The financing was one of 16 approved by the agency and posted on its website for public disclosure over the last month.
Jamie Lewis, general manager of Lewis Moulding, said Wednesday the new equipment "reads" defects in wood, allowing for improvements in the way wood is cut. It will also reduce waste.
The 26-year-old company operates a 52,000-square-foot operation consisting of sawmill, four kilns, a production facility and a warehouse. It employs 60 workers and sells 50 per cent of its production into the local market and the rest into Central Canada and New England.
Another major ACOA financing last month was $500,000 for the Telecom Applications Research Alliance, a Halifax-based organization looking at communications applications and services.
Alliance president Wayne Bussey said the ACOA money is earmarked for the development of pre-commercial activities in artificial intelligence. It represents matching funds provided by Precarn, a national not-for-profit agency created to help commercialize research.
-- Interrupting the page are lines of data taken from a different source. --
-- ==== Sys2Proof/Certificates/Slice0/Obligations.lean ====
section
/-!
DEFINITION. The statements for the provers.
-/
open Sys2Proof Sys2Proof.Machine

/-! ### The queue and the whole machine -/

/-- A step takes the command at the front of the queue and runs it on the state with the queue's rest. -/
def Obligations.StepRunsFront : Prop :=
  ∀ (s : State) (c : Instr) (rest : List Instr), s.pending = c :: rest → step s = exec c { s with pending := rest }

/-- With no command waiting the block idles (the model's choice, assumption 1). -/
def Obligations.StepIdlesOnEmpty : Prop := ∀ s : State, s.pending = [] → step s = .next s

/-- Every store keeps its canonical form in every step, from every state that has it. -/
def Obligations.StepKeepsCanonical : Prop := ∀ s t : State, s.Canonical → step s = .next t → t.Canonical

/-- State.reset has every store in its canonical form. -/
def Obligations.ResetCanonical : Prop := State.reset.Canonical

/-- A command leaves the queue as it is. -/
def Obligations.ExecKeepsQueue : Prop := ∀ (c : Instr) (s t : State), exec c s = .next t → t.pending = s.pending

/-! ### The link (R128, R131) -/

/-- The changes of LINK_STATE, the causes they set, and what the transmit side shows on the lanes; LINK_STATE of a CLOSING port
stays (R130). -/
def Obligations.LinkStates : Prop :=
  (∀ dt lane cut s p, lane < 1024 → s.portOfLane lane = some p → (s.port p).st ≠ .closing →
    AnswersSettled (exec (.laneLockLoss dt lane cut) s) fun t => (t.port p).link = .down ∧ SMap.get false t.laneLock lane = false) ∧
  (∀ dt lane cut s p, lane < 1024 → s.portOfLane lane = some p → (s.port p).st = .closing →
    Answers (exec (.laneLockLoss dt lane cut) s) fun t => t.portRx = s.portRx ∧ SMap.get false t.laneLock lane = false) ∧
  (∀ dt lane cut s, lane < 1024 → s.portOfLane lane = none →
    Answers (exec (.laneLockLoss dt lane cut) s) fun t => SMap.get false t.laneLock lane = false ∧ t.portRx = s.portRx) ∧
  (∀ dt lane s p, lane < 1024 → s.portOfLane lane = some p → (s.port p).st ≠ .closing → (s.port p).link = .down →
    s.laneRuns (p / 64) = true → (∀ l ∈ s.portLanes p, l ≠ lane → SMap.get false s.laneLock l = true) →
    Answers (exec (.laneLock dt lane) s) fun t => (t.port p).link = .aligning ∧ SMap.get false t.laneLock lane = true) ∧
  (∀ dt p s, (s.port p).link = .aligning → (s.port p).st ≠ .closing → s.laneRuns (p / 64) = true →
    Answers (exec (.alignmentLock dt p) s) fun t => (t.port p).link = .up ∧ (t.port p).cause.bit 0 = true ∧
      ((s.port p).st ≠ .closed → (t.portTxOf p).signal = .idle)) ∧
  (∀ dt p s, (s.port p).link = .aligning → (s.port p).alignFailed = false → 2 ^ 26 ≤ (s.elapse dt).since (s.port p).alignAt →
    Answers (exec (.alignFail dt p) s) fun t => (t.port p).link = .aligning ∧ (t.port p).cause.bit 2 = true) ∧
  (∀ dt p cut s, (s.port p).link = .up ∨ (s.port p).link = .remoteFault → (s.port p).st ≠ .closing →
    AnswersSettled (exec (.alignmentLoss dt p cut) s) fun t => (t.port p).link = .aligning ∧ (t.port p).cause.bit 1 = true ∧
      (cut = none → (s.port p).st = .opened → (s.portTxOf p).ownPcs = true → (t.portTxOf p).signal = .remoteFault)) ∧
  (∀ dt p cut s, (s.port p).link = .up → (s.port p).st ≠ .closing →
    AnswersSettled (exec (.remoteFault dt p cut) s) fun t => (t.port p).link = .remoteFault ∧ (t.port p).cause.bit 3 = true ∧
      (cut = none → (s.port p).st ≠ .closed → (t.portTxOf p).signal = .idle)) ∧
  (∀ dt p s, (s.port p).link = .remoteFault → (s.port p).st ≠ .closing →
    Answers (exec (.remoteFaultClear dt p) s) fun t => (t.port p).link = .up ∧ (t.port p).cause.bit 0 = true) ∧
  (∀ dt p cut s, (s.port p).st = .closing →
    Answers (exec (.alignmentLoss dt p cut) s) (fun t => t.portRx = s.portRx) ∧
    Answers (exec (.remoteFault dt p cut) s) (fun t => t.portRx = s.portRx) ∧
    Answers (exec (.alignmentLock dt p) s) (fun t => t.portRx = s.portRx) ∧
    Answers (exec (.remoteFaultClear dt p) s) (fun t => t.portRx = s.portRx))

/-! ### Receiving (R27, R85, R134–R161) -/

/-- A good data frame reaches the ingress skid whole, and is counted (R28, R134, R168, R169). -/
def Obligations.RxFrameReachesSkid : Prop :=
  ∀ dt p bytes s, s.RxPlain p → s.GoodFrame p bytes → beAt bytes 12 2 ≠ 0x8808 → s.regB (0x1000 + p) 0x40 = false →
    s.regN (0x1000 + p) 0x58 = 0 → s.regN (0x1000 + p) 0x50 ≤ 1 → (s.clRx (p / 64)).door.rows = [] → s.regN 0x0200 5 ≠ p →
    isGroup (saOf bytes) = false → saOf bytes ≠ 0 → s.skidNeed p ≤ s.skidFree (p / 64) →
    AnswersSettled (exec (.rxFrame dt p 0xD5 bytes {}) s) fun t =>
      (∃ f, (t.clRx (p / 64)).skid = (s.clRx (p / 64)).skid ++ [f] ∧ f.bytes = bytes ∧ f.port = p ∧ f.fin = .good ∧ f.reason = 0) ∧
      t.ctr (0x1800 + p) Pc.rxFramesOk = s.ctr (0x1800 + p) Pc.rxFramesOk + 1
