theorem State.setClp_linked {s : State} {c : Nat} {q : ClusterPower} (hk : s.Linked s₀) : (State.setClp s c q).Linked s₀ := by
  unfold State.setClp
  repeat' with_reducible first
      | assumption
      | (extract_lets +onlyGivenNames x; first | (refine State.Linked.cut (s₀ := s₀) (s := x) ?_ fun hx => ?_; (on_goal 2 => clear_value x); (on_goal 1 => unfold x; clear x)) | clear_value x)
      | (fail_if_no_progress (apply linked_mk))

theorem State.wakeCluster_linked {s : State} {c : Nat} (hk : s.Linked s₀) : (State.wakeCluster s c).Linked s₀ := by
  unfold State.wakeCluster
  dsimp only
  split
  · exact State.requestOn_linked (State.requestOn_linked (State.requestOn_linked (State.setReg_linked (State.setClp_linked hk))))
  · exact State.setClp_linked hk
  · exact hk

theorem State.wakeCommon_linked {s : State} (hk : s.Linked s₀) : (State.wakeCommon s).Linked s₀ := by
  unfold State.wakeCommon
  repeat' with_reducible first
      | assumption | apply State.requestOn_linked | apply State.endSleep_linked | apply foldl_linked | intro _ | split

theorem State.latchFire_linked {s : State} {e data : Nat} (hk : s.Linked s₀) : (State.latchFire s e data).1.Linked s₀ := by
  unfold State.latchFire
  repeat' with_reducible first
      | assumption | apply State.wakeCluster_linked | apply State.wakeCommon_linked | apply State.bump_linked | apply foldl_linked | intro _
      | (extract_lets +onlyGivenNames x; first | (refine State.Linked.cut (s₀ := s₀) (s := x) ?_ fun hx => ?_; (on_goal 2 => clear_value x); (on_goal 1 => unfold x; clear x)) | clear_value x)
      | split | (fail_if_no_progress (apply linked_mk))

theorem State.noteEcc_linked {s : State} {e : Nat} (hk : s.Linked s₀) :
    (State.noteEcc s e).Linked s₀ := by
  unfold State.noteEcc
  repeat' with_reducible first
      | assumption
      | (extract_lets +onlyGivenNames x; first | (refine State.Linked.cut (s₀ := s₀) (s := x) ?_ fun hx => ?_; (on_goal 2 => clear_value x); (on_goal 1 => unfold x; clear x)) | clear_value x)
      | split | (fail_if_no_progress (apply linked_mk))

theorem State.notePast_linked {s : State} {row : Bool} {key : Nat} {old new : Word} (hk : s.Linked s₀) :
    (State.notePast s row key old new).Linked s₀ := by
  unfold State.notePast
  repeat' with_reducible first
      | assumption
      | (extract_lets +onlyGivenNames x; first | (refine State.Linked.cut (s₀ := s₀) (s := x) ?_ fun hx => ?_; (on_goal 2 => clear_value x); (on_goal 1 => unfold x; clear x)) | clear_value x)
      | split | (fail_if_no_progress (apply linked_mk))

theorem State.setSrc_linked {s : State} {e : Nat} {q : Source} (hk : s.Linked s₀) : (State.setSrc s e q).Linked s₀ := by
  unfold State.setSrc
  repeat' with_reducible first
      | assumption
      | (extract_lets +onlyGivenNames x; first | (refine State.Linked.cut (s₀ := s₀) (s := x) ?_ fun hx => ?_; (on_goal 2 => clear_value x); (on_goal 1 => unfold x; clear x)) | clear_value x)
      | (fail_if_no_progress (apply linked_mk))

theorem State.raiseSource_linked {s : State} {e data : Nat} (hk : s.Linked s₀) : (State.raiseSource s e data).Linked s₀ := by
  unfold State.raiseSource
  repeat' with_reducible first
      | assumption | apply State.bump_linked | apply State.setSrc_linked
      | (extract_lets +onlyGivenNames x; first | (refine State.Linked.cut (s₀ := s₀) (s := x) ?_ fun hx => ?_; (on_goal 2 => clear_value x); (on_goal 1 => unfold x; clear x)) | clear_value x)
      | split | (fail_if_no_progress (apply linked_mk))

theorem State.raise_linked {s : State} {e : Nat} {data : optParam Nat 0} (hk : s.Linked s₀) : (State.raise s e data).Linked s₀ := by
  unfold State.raise
  repeat' with_reducible first
      | assumption | (rename_i e; have e2 := congrArg Prod.snd e; dsimp only at e2; subst e2) | apply State.latchFire_linked
      | apply State.raiseSource_linked | apply foldl_linked | apply foldl_linked_snd | apply foldl_linked_mid | apply foldl_resKept
      | apply foldl_linkedPair | apply foldl_linkedSlot | intro _ | apply linkedPair_none | apply linkedPair_some | apply foldl_linkedPair
      | exact LinkedPair.state (by assumption) | exact optKept_none | apply optKept_some
      | (extract_lets +onlyGivenNames x; first | (refine State.Linked.cut (s₀ := s₀) (s := x) ?_ fun hx => ?_; (on_goal 2 => clear_value x); (on_goal 1 => unfold x; clear x)) | (refine State.Linked.cut (s₀ := s₀) (s := x.2) ?_ fun hx => ?_; (on_goal 2 => clear_value x); (on_goal 1 => unfold x; clear x)) | (refine State.Linked.cut (s₀ := s₀) (s := x.2.2) ?_ fun hx => ?_; (on_goal 2 => clear_value x); (on_goal 1 => unfold x; clear x)) | (refine State.Linked.cut (s₀ := s₀) (s := x.1) ?_ fun hx => ?_; (on_goal 2 => clear_value x); (on_goal 1 => unfold x; clear x)) | (have _f : _ → _ := x; clear _f) | clear_value x | skip)
      | split | (fail_if_no_progress (apply linked_mk)) | (fail_if_no_progress (apply linked_eraseRegs))
      | (fail_if_no_progress (apply linked_eraseRings)) | (fail_if_no_progress (apply linked_setCtr)) | (dsimp -zeta +zetaDelta only)

theorem State.raiseOnce_linked {s : State} {e : Nat} {data : optParam Nat 0} (hk : s.Linked s₀) :
    (State.raiseOnce s e data).Linked s₀ := by
  unfold State.raiseOnce
  repeat' with_reducible first
      | assumption | apply State.noteEcc_linked | apply State.raise_linked
      | (extract_lets +onlyGivenNames x; first | (refine State.Linked.cut (s₀ := s₀) (s := x) ?_ fun hx => ?_; (on_goal 2 => clear_value x); (on_goal 1 => unfold x; clear x)) | clear_value x)
      | split | (fail_if_no_progress (apply linked_mk))



theorem State.setClRx_linked {s : State} {c : Nat} {q : ClusterRx} (hk : s.Linked s₀) :
    (State.setClRx s c q).Linked s₀ := by
  unfold State.setClRx
  repeat' with_reducible first
      | assumption
      | (extract_lets +onlyGivenNames x; first | (refine State.Linked.cut (s₀ := s₀) (s := x) ?_ fun hx => ?_; (on_goal 2 => clear_value x); (on_goal 1 => unfold x; clear x)) | clear_value x)
      | (fail_if_no_progress (apply linked_mk))

theorem State.setClTx_linked {s : State} {c : Nat} {q : ClusterTx} (hk : s.Linked s₀) :
    (State.setClTx s c q).Linked s₀ := by
  unfold State.setClTx
  repeat' with_reducible first
      | assumption
      | (extract_lets +onlyGivenNames x; first | (refine State.Linked.cut (s₀ := s₀) (s := x) ?_ fun hx => ?_; (on_goal 2 => clear_value x); (on_goal 1 => unfold x; clear x)) | clear_value x)
      | (fail_if_no_progress (apply linked_mk))

theorem State.setPortReg_linked {s : State} {idx sub : Nat} {v : Word} (hk : s.Linked s₀) :
    (State.setPortReg s idx sub v).Linked s₀ := by
  unfold State.setPortReg
  repeat' with_reducible first
      | assumption | apply State.setReg_linked | apply State.notePast_linked

theorem State.setPortTx_linked {s : State} {p : Nat} {q : PortTx} (hk : s.Linked s₀) :
    (State.setPortTx s p q).Linked s₀ := by
  unfold State.setPortTx
  repeat' with_reducible first
      | assumption
      | (extract_lets +onlyGivenNames x; first | (refine State.Linked.cut (s₀ := s₀) (s := x) ?_ fun hx => ?_; (on_goal 2 => clear_value x); (on_goal 1 => unfold x; clear x)) | clear_value x)
      | (fail_if_no_progress (apply linked_mk))

theorem State.setQuarter_linked {s : State} {q : Nat} {v : Quarter} (hk : s.Linked s₀) :
    (State.setQuarter s q v).Linked s₀ := by
  unfold State.setQuarter
  repeat' with_reducible first
      | assumption
      | (extract_lets +onlyGivenNames x; first | (refine State.Linked.cut (s₀ := s₀) (s := x) ?_ fun hx => ?_; (on_goal 2 => clear_value x); (on_goal 1 => unfold x; clear x)) | clear_value x)
      | (fail_if_no_progress (apply linked_mk))

theorem State.setRing_linked {s : State} {r : Nat} {q : Ring} (hk : s.Linked s₀) :
    (State.setRing s r q).Linked s₀ := by
  unfold State.setRing
  repeat' with_reducible first
      | assumption
      | (extract_lets +onlyGivenNames x; first | (refine State.Linked.cut (s₀ := s₀) (s := x) ?_ fun hx => ?_; (on_goal 2 => clear_value x); (on_goal 1 => unfold x; clear x)) | clear_value x)
      | (fail_if_no_progress (apply linked_mk))

theorem State.updClTx_linked {s : State} {c : Nat} {f : ClusterTx → ClusterTx} (hk : s.Linked s₀) :
    (State.updClTx s c f).Linked s₀ := by
  unfold State.updClTx
  repeat' with_reducible first
      | assumption | apply State.setClTx_linked

theorem State.setSch_linked {s : State} {c k : Nat} {r : SchRow} (hk : s.Linked s₀) :
    (State.setSch s c k r).Linked s₀ := by
  unfold State.setSch
  repeat' with_reducible first
      | assumption | apply State.updClTx_linked | (fail_if_no_progress (apply linked_mk))

theorem State.updClRx_linked {s : State} {c : Nat} {f : ClusterRx → ClusterRx} (hk : s.Linked s₀) :
    (State.updClRx s c f).Linked s₀ := by
  unfold State.updClRx
  repeat' with_reducible first
      | assumption | apply State.setClRx_linked



theorem State.updPortTx_linked {s : State} {p : Nat} {f : PortTx → PortTx} (hk : s.Linked s₀) :
    (State.updPortTx s p f).Linked s₀ := by
  unfold State.updPortTx
  repeat' with_reducible first
      | assumption | apply State.setPortTx_linked

theorem State.updRing_linked {s : State} {r : Nat} {f : Ring → Ring} (hk : s.Linked s₀) :
    (State.updRing s r f).Linked s₀ := by
  unfold State.updRing
  repeat' with_reducible first
      | assumption | apply State.setRing_linked

theorem State.updDoor_linked {s : State} {c : Nat} {f : DoorUnit → DoorUnit} (hk : s.Linked s₀) :
    (State.updDoor s c f).Linked s₀ := by
  unfold State.updDoor
  repeat' with_reducible first
      | assumption | apply State.updClRx_linked | (fail_if_no_progress (apply linked_mk))

theorem State.flushOnDown_linked {s : State} {p : Nat} (hk : s.Linked s₀) :
    (State.flushOnDown s p).Linked s₀ := by
  unfold State.flushOnDown
  repeat' with_reducible first
      | assumption | apply State.updDoor_linked | split | (fail_if_no_progress (apply linked_mk))

theorem State.settleClass_linked {s : State} {c l n : Nat} (hk : s.Linked s₀) :
    (State.settleClass s c l n).Linked s₀ := by
  unfold State.settleClass
  repeat' with_reducible first
      | assumption | apply State.setSch_linked
      | (extract_lets +onlyGivenNames x; first | (refine State.Linked.cut (s₀ := s₀) (s := x) ?_ fun hx => ?_; (on_goal 2 => clear_value x); (on_goal 1 => unfold x; clear x)) | clear_value x)
      | split | (fail_if_no_progress (apply linked_mk))

theorem State.settlePort_linked {s : State} {p : Nat} (hk : s.Linked s₀) :
    (State.settlePort s p).Linked s₀ := by
  unfold State.settlePort
  repeat' with_reducible first
      | assumption | apply State.settleClass_linked | apply foldl_linked | intro _

theorem State.busRead_linked {s : State} {r n : Nat} (hk : s.Linked s₀) : (State.busRead s r n).Linked s₀ := by
  unfold State.busRead
  repeat' with_reducible first
      | assumption | apply State.bump_linked

theorem State.busWrite_linked {s : State} {r n : Nat} (hk : s.Linked s₀) : (State.busWrite s r n).Linked s₀ := by
  unfold State.busWrite
  repeat' with_reducible first
      | assumption | apply State.bump_linked

theorem State.ringCause_linked {s : State} {r bit : Nat} (hk : s.Linked s₀) :
    (State.ringCause s r bit).Linked s₀ := by
  unfold State.ringCause
  repeat' with_reducible first
      | assumption | apply State.setRing_linked | apply State.raise_linked
      | (extract_lets +onlyGivenNames x; first | (refine State.Linked.cut (s₀ := s₀) (s := x) ?_ fun hx => ?_; (on_goal 2 => clear_value x); (on_goal 1 => unfold x; clear x)) | clear_value x)
      | split | (fail_if_no_progress (apply linked_mk))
Mr. Bussey said the money will likely be invested in five or six different projects, but it will take a month or more to decide which of several possibilities will be the first to receive funding. Some early Precarn projects resulted in the development of the Canadarm, used on space shuttles and the international space station, but Mr. Bussey said local initiatives are more likely to apply artificial intelligence to things like e-mail management, or controlling virus activity on the Internet...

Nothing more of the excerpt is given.